*** Opening THE DATA ***

-- ==== Sys2Proof/Machine/BuoyCore.lean ====
section
/-! DEFINITION. Buoy records and outputs (R66 to R77, R82), and exact values as mantissa and exponent (R69, R161). -/

namespace Sys2Proof.Machine

/-! ## Values (R69, R161) -/

/-- An exact rational as a mantissa at an exponent, rounded half away from zero. -/
def mantOf (q : Rat) (e : Int) : Int := rndAway (q / pow2 e)

/-- An integer mantissa moved from one exponent to another, rounded half away from zero. -/
def rescale (m : Int) (from_ to_ : Int) : Int :=
  if to_ ≤ from_ then m * (2 ^ (from_ - to_).natAbs : Nat) else shrHalfAway m (to_ - from_).natAbs

/-- A value of the machine: mantissa × 2^exponent. -/
structure Val where
  m : Int
  e : Int
deriving DecidableEq, Repr

/-- The number a value stands for. -/
def Val.rat (v : Val) : Rat := (v.m : Rat) * pow2 v.e

/-- A quotient; where the divisor is zero, the free value of its rule. -/
def quo (rule : Nat) (a b : Rat) : Rat := if b = 0 then Config.divZero rule a else a / b

/-! ## Records (R82) -/

/-- The BUOYDEF of a buoy. -/
def byDef (s : State) (n : Nat) : Option (List Word) :=
  recBy (if s.csLoaded || s.dsLoaded then s.img.recs else []) sBUOY 1 8 0 n

def byW (s : State) (n i : Nat) : Word := wat ((byDef s n).getD []) i
def byOn (s : State) (n : Nat) : Bool := (byDef s n).isSome
def bySrc (s : State) (n : Nat) : Nat := fld (byW s n 0) 31 24
def byInst (s : State) (n : Nat) : Nat := fld (byW s n 0) 23 16
def byScale (s : State) (n : Nat) : Int := sfld (byW s n 1) 31 24
def byFilt (s : State) (n : Nat) : Nat := fld (byW s n 1) 23 22
def byFparam (s : State) (n : Nat) : Nat := fld (byW s n 1) 19 16
def byPolicy (s : State) (n : Nat) : Nat := fld (byW s n 1) 15 14
def byMirror (s : State) (n : Nat) : Bool := bitOf (byW s n 1) 13
def byHome (s : State) (n : Nat) : Die := if bitOf (byW s n 1) 12 then .ds else .cs
def byAlt (s : State) (n : Nat) : Nat := fld (byW s n 1) 8 0
def byMin (s : State) (n : Nat) : Int := (byW s n 2).toInt
def byMax (s : State) (n : Nat) : Int := (byW s n 3).toInt
def byRate (s : State) (n : Nat) : Nat := (byW s n 4).toNat
def byTmo (s : State) (n : Nat) : Nat := fld (byW s n 5) 15 8
def byWn (s : State) (n : Nat) : Nat := fld (byW s n 5) 7 0
def byWms (s : State) (n : Nat) : Nat := fld (byW s n 6) 15 0
def byValue (s : State) (n : Nat) : Word := byW s n 7

/-- The update period P in Lighthouse cycles (R82). -/
def byPeriod (s : State) (n : Nat) : Nat := fld (byW s n 5) 27 16 * 10 ^ (fld (byW s n 5) 29 28) * usec

/-! ## Outputs (R73 to R75) -/

/-- The output of a buoy that is not under ALT, at a cycle. -/
def outAtCycle (s : State) (n t : Nat) : Word :=
  let b := nth s.buoys n
  if !byOn s n || b.state = 3 then 0
  else if b.state = 0 then (if byPolicy s n = 3 && t < b.fvUntil then byValue s n else b.out)
  else match byPolicy s n with
    | 0 => if b.admitted then b.out else byValue s n
    | 2 => b.out
    | _ => byValue s n

/-- The output of a buoy that is not under ALT. -/
def plainOut (s : State) (n : Nat) : Word := outAtCycle s n s.now

/-- A substitute's output at the SCALE of the buoy it serves (R75). -/
def altScaled (s : State) (n : Nat) (o : Word) : Word := wi (satS 32 (rescale o.toInt (byScale s (byAlt s n)) (byScale s n)))

/-- The output with the policy applied: under ALT the substitute's, at this buoy's SCALE (R75). -/
def curOut (s : State) (n : Nat) : Word :=
  let b := nth s.buoys n
  if (b.state = 1 || b.state = 2) && byPolicy s n = 2 then altScaled s n (plainOut s (byAlt s n)) else plainOut s n

/-- Whether ALT is in force (R75). -/
def underAlt (s : State) (n : Nat) : Bool :=
  let b := nth s.buoys n
  byOn s n && (b.state == 1 || b.state == 2) && byPolicy s n == 2

/-- The output as committed at the end of the previous cycle (R76). -/
def committed (s : State) (n : Nat) : Word :=
  let b := nth s.buoys n
  if b.outAt = s.now && s.now ≠ 0 then b.prevOut
  else if underAlt s n then
    let a := nth s.buoys (byAlt s n)
    altScaled s n (if a.outAt = s.now && s.now ≠ 0 then a.prevOut else outAtCycle s (byAlt s n) (s.now - 1))
  else outAtCycle s n (s.now - 1)

/-- A buoy as a consumer on a die reads it: the home output, or the mirrored copy (R77). -/
def buoyRead (s : State) (d : Die) (n : Nat) : Val :=
  if byHome s n == d then ⟨(committed s n).toInt, byScale s n⟩
  else
    let b := nth s.buoys n
    if n < 256 && byMirror s n then ⟨b.mval.toInt, sx 8 b.mscale.toNat⟩ else ⟨0, 0⟩

/-- The output of a buoy now, as its own die sees it. -/
def buoyVal (s : State) (n : Nat) : Val := ⟨(curOut s n).toInt, byScale s n⟩

/-- The output of a buoy as a die holds it now: its own, or the mirrored copy (R77). -/
def viewNow (s : State) (d : Die) (n : Nat) : Val :=
  if byHome s n == d then buoyVal s n
  else
    let b := nth s.buoys n
    if n < 256 && byMirror s n then ⟨b.mval.toInt, sx 8 b.mscale.toNat⟩ else ⟨0, 0⟩

/-- Whether a die may not use a buoy's value: STALE or FAULT on its home die as far as the die sees it, or its copy stale
(R73, R77, R391, R572). -/
def unusable (s : State) (d : Die) (n : Nat) : Bool :=
  let b := nth s.buoys n
  if !byOn s n then true
  else if byHome s n == d then b.state == 1 || b.state == 2
  else b.mstale || !byMirror s n

/-- BY_STAT.SUBACTIVE (R75). -/
def subActive (s : State) (n : Nat) : Bool := underAlt s n

/-- The window counter of a buoy (R84). -/
def byKey (s : State) (n : Nat) : CtrKey := ⟨byHome s n, 14, n / 32, n / 256, n % 256, 0⟩

end Sys2Proof.Machine
end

*** Closing THE DATA ***

### PROBLEM
The range runs from the line above containing "def rescale (m" to the line containing "of a buoy. -/", inclusive. Restate those lines word for word and no others.

### REPLY
def rescale (m : Int) (from_ to_ : Int) : Int :=
  if to_ ≤ from_ then m * (2 ^ (from_ - to_).natAbs : Nat) else shrHalfAway m (to_ - from_).natAbs

/-- A value of the machine: mantissa × 2^exponent. -/
structure Val where
  m : Int
  e : Int
deriving DecidableEq, Repr

/-- The number a value stands for. -/
def Val.rat (v : Val) : Rat := (v.m : Rat) * pow2 v.e

/-- A quotient; where the divisor is zero, the free value of its rule. -/
def quo (rule : Nat) (a b : Rat) : Rat := if b = 0 then Config.divZero rule a else a / b

/-! ## Records (R82) -/

/-- The BUOYDEF of a buoy. -/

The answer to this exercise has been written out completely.